Numerical analysis is the study and art of determining how to get high quality answers out of computers with finite precision: in other words, all of them. This may not sound like a big issue - you can always use double precision, right? Well, no. Binary computers can't even represent 0.1 exactly. The numbers are wrong from the start, and go downhill fast. This book addresses the twin questions: how fast, and how to preserve as much accuracy as possible.Atkinson gives a clear, readable exposition. Chapters cover all the classic topics: error analysis, solutions of nonlinear systems, and issues in vector and matrix manipulations. Matrix analysis skips discussion of sparse systems, though, and omits the different kinds of decompositions available for matrices in special form. He also presents chapters on integration and solution of differential equations, also staples of scientific computing, though maybe not quite as common as the other topics. Some of the best material, though, comes in sections on interpolation and function approximation, something that came up in my own work recently. A typical engineer equates polynomial approximation with truncated Taylor series, but that's a real mistake. Atkinson describes techniques based on sets of orthogonal polynomials. For an approximation of given polynomial degree, my application showed an order of magnitude reduction in error when we stopped using Taylor series. Your milage may vary, but orthogonal polynomials never give worse results. Also note that they don't affect how the approximation polynomial is used - just the way you pick the coefficients.I fault this book only for minor points. First, discussion early on predates general acceptance of IEEE 754 - with denorms and other weirdness, problems are slightly different than before, but wide availability means that almost everyone has the same problems (early Java implementations notwithstanding). Second, it refers to "stable" problems as "well posed." Many problems, molecular dynamics among them, have inherently chaotic features no matter how they're phrased. The problem is what it is, and calling it "badly posed" suggest that beating it into shape will somehow "pose" it better - directing attention away from dealing with its true nature. Despite a few pickable nits, this is an outstanding introduction for a diligent reader, and should be on the shelves of any programmer involved in scientific computing.//wiredweird

I give this a 4 out of 5 due to the errors I found in the book (minor, mostly in the exaple problems). In addition to vague number scheming in functions or algorithms for for solving functions.Otherwise a great book. Lots of material.

many typos

The material is all mostly valid, and the topics presented are treated in a sophisticated manner. This is not meant as an elementary text in numerical analysis.One unfortunate distraction, that appears on every page, is the obsolete font. By comparison with fonts in more recently written texts, including those books by the same publisher, the printed text of this book appears smudged. Despite the author's claim in the preface to the second edition, it is not true that "all sections have been rewritten". But maths books are notoriously expensive to retype, because of the intricate equations that appear. I suspect what happened here is that the publisher largely went the easy route of re-using the older camera-ready files.Another backwardness is the reference in the above mentioned preface, written in 1987, to software packages by IMSL and NAG. These certainly still exist. But by now, packages by Mathematica, Maple and Matlab are more prevalent, at least for undergraduate students. Though for readers experienced in this subject or in programming, they should be able to write code implementing the algorithms.

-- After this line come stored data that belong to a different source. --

/-! ### modSession -/

@[simp] theorem modSession_glob (s : State) (sid : Nat) (f : Session → Session) : (s.modSession sid f).glob = s.glob := rfl
@[simp] theorem modSession_svc (s : State) (sid : Nat) (f : Session → Session) : (s.modSession sid f).svc = s.svc := rfl
@[simp] theorem modSession_fw (s : State) (sid : Nat) (f : Session → Session) : (s.modSession sid f).fw = s.fw := rfl
@[simp] theorem modSession_perf (s : State) (sid : Nat) (f : Session → Session) : (s.modSession sid f).perf = s.perf := rfl
@[simp] theorem modSession_faults (s : State) (sid : Nat) (f : Session → Session) : (s.modSession sid f).faults = s.faults := rfl
@[simp] theorem modSession_ports (s : State) (sid : Nat) (f : Session → Session) : (s.modSession sid f).ports = s.ports := rfl
@[simp] theorem modSession_pool (s : State) (sid : Nat) (f : Session → Session) : (s.modSession sid f).pool = s.pool := rfl
@[simp] theorem modSession_keeper (s : State) (sid : Nat) (f : Session → Session) : (s.modSession sid f).keeper = s.keeper := rfl
@[simp] theorem modSession_hs (s : State) (sid : Nat) (f : Session → Session) : (s.modSession sid f).hs = s.hs := rfl
@[simp] theorem modSession_xbar (s : State) (sid : Nat) (f : Session → Session) : (s.modSession sid f).xbar = s.xbar := rfl
@[simp] theorem modSession_arb (s : State) (sid : Nat) (f : Session → Session) : (s.modSession sid f).arb = s.arb := rfl
@[simp] theorem modSession_trunk (s : State) (sid : Nat) (f : Session → Session) : (s.modSession sid f).trunk = s.trunk := rfl
@[simp] theorem modSession_hier (s : State) (sid : Nat) (f : Session → Session) : (s.modSession sid f).hier = s.hier := rfl
@[simp] theorem modSession_dma (s : State) (sid : Nat) (f : Session → Session) : (s.modSession sid f).dma = s.dma := rfl
@[simp] theorem modSession_shape (s : State) (sid : Nat) (f : Session → Session) : (s.modSession sid f).shape = s.shape := rfl
@[simp] theorem modSession_slices (s : State) (sid : Nat) (f : Session → Session) : (s.modSession sid f).slices = s.slices := rfl
@[simp] theorem modSession_ward (s : State) (sid : Nat) (f : Session → Session) : (s.modSession sid f).ward = s.ward := rfl
@[simp] theorem modSession_sill (s : State) (sid : Nat) (f : Session → Session) : (s.modSession sid f).sill = s.sill := rfl
@[simp] theorem modSession_therm (s : State) (sid : Nat) (f : Session → Session) : (s.modSession sid f).therm = s.therm := rfl
@[simp] theorem modSession_out (s : State) (sid : Nat) (f : Session → Session) : (s.modSession sid f).out = s.out := rfl
@[simp] theorem modSession_pending (s : State) (sid : Nat) (f : Session → Session) : (s.modSession sid f).pending = s.pending := rfl

end Sys2Proof.Machine
end

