/-! ### Well-formedness: a term that each check refuses, and one of every constructor that passes -/

/-- A frame of a port that does not exist. -/
def wFbad : Frame := { wF with port := 64 }
/-- A request, a message, a hierarchy message, a region and a binding to alter. -/
def wReqOp : ReqOp := { src := .host 0, fpa := 0, nt := false, mask := 0, data := 0 }
/-- A message to alter. -/
def wMsgOp : MsgOp := wMsg (.host 0) 0
/-- A hierarchy message to alter. -/
def wHm : HierMsg := { kind := 0, idx := 0, serial := 0, autoAdmit := false, meshTimeout := 0, trCpl := 0, members := [] }
/-- A region to alter. -/
def wReg : Region := {}
/-- A binding to alter. -/
def wBr : BindReq := { hoffExt := 0, home := 0, fext := 0, nm1 := 0, access := 0, dcr := 0 }

theorem test_operandStructuresRefused1 : ([.sessionList { wF with port := 64 },
  .sessionList { wF with ep := 256 },
  .sessionList { wF with version := 256 },
  .sessionList { wF with tag := 2^32 },
  .sessionList { wF with sid := 2^32 },
  .sessionList { wF with seq := 2^32 },
  .sessionList { wF with dest := 16 },
  .sessionList { wF with fwdRole := 5 },
  .sessionList { wF with plen := 65536 },
  .sessionList { wF with slice := 65536 },
  .snoopTimeout 0 (.host 48),
  .snoopTimeout 0 (.dev 16),
  .snoopTimeout 0 (.mod 9),
  .snoopTimeout 0 (.dma 64),
  .snoopTimeout 0 (.io 64),
  .snoopTimeout 0 (.post 512),
  .rds { wReqOp with src := .host 48 },
  .rspi { wMsgOp with src := .host 48 },
  .rspi { wMsgOp with lmask := 16 },
  .m2sReq { wHop with hoff := 2^64 },
  .m2sReq { wHop with mv := 3 },
  .bindAdd wF 0 [{ wBr with hoffExt := 2^18 }],
  .bindAdd wF 0 [{ wBr with fext := 65536 }],
  .bindAdd wF 0 [{ wBr with nm1 := 65536 }],
  .bindAdd wF 0 [{ wBr with access := 4 }],
  .bindAdd wF 0 [{ wBr with dcr := 256 }],
  .wardRegionSet wF 0 { wReg with limit := 2^44 },
  .dmaAliasSet wF 0 (some { wDef with homeA := 16 }),
  .dmaAliasSet wF 0 (some { wDef with fextA := 65536 }),
  .dmaAliasSet wF 0 (some { wDef with homeB := 16 }),
  .dmaAliasSet wF 0 (some { wDef with fextB := 65536 }),
  .dmaAliasSet wF 0 (some { wDef with owner := 512 }),
  .sliceRestoreV1 wF 0 0 0 { wImg with size := 2^32 },
  .sliceRestoreV1 wF 0 0 0 { wImg with counters := [(2^48, false)] },
  .sliceRestoreV1 wF 0 0 0 { wImg with counters := List.replicate 9 (0, false) },
  .linkUp 0 ⟨0, false⟩ 0 { wPid 0 with cxl := 4 },
  .linkUp 0 ⟨0, false⟩ 0 { wPid 0 with serial := some (2^64) },
  .linkUp 0 ⟨0, false⟩ 0 { wPid 0 with cert := some (2^256) },
  .linkUp 0 ⟨0, false⟩ 0 { wPid 0 with capacity := 2^32 },
  .nullFlit ⟨{ wFlit with seq := 4096 }, false⟩,
  .nullFlit ⟨{ wFlit with ack := 4096 }, false⟩,
  .nullFlit ⟨{ wFlit with cls := 8 }, false⟩,
  .nullFlit ⟨{ wFlit with count := 2^20 }, false⟩,
  .payloadFlit wFlit { wTm with op := 32 },
  .payloadFlit wFlit { wTm with addr := 2^52 }] : List Instr).all (fun i => ! instrWf i) = true := by decide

Out of some 7 or 8 numerical analysis texts from which I have learned or taught, this is easily the best. Its organization is standard, its exposition is excellent, it is comprehensive in its coverage of introductory topics, it has a very good bibliography, and its problems are very good. It is a good introduction for graduate students; it is a little advanced for most undergraduates, though strong undergraduates would benefit from its use. No computer coding is supplied though coding from the book's explanations is straightforward.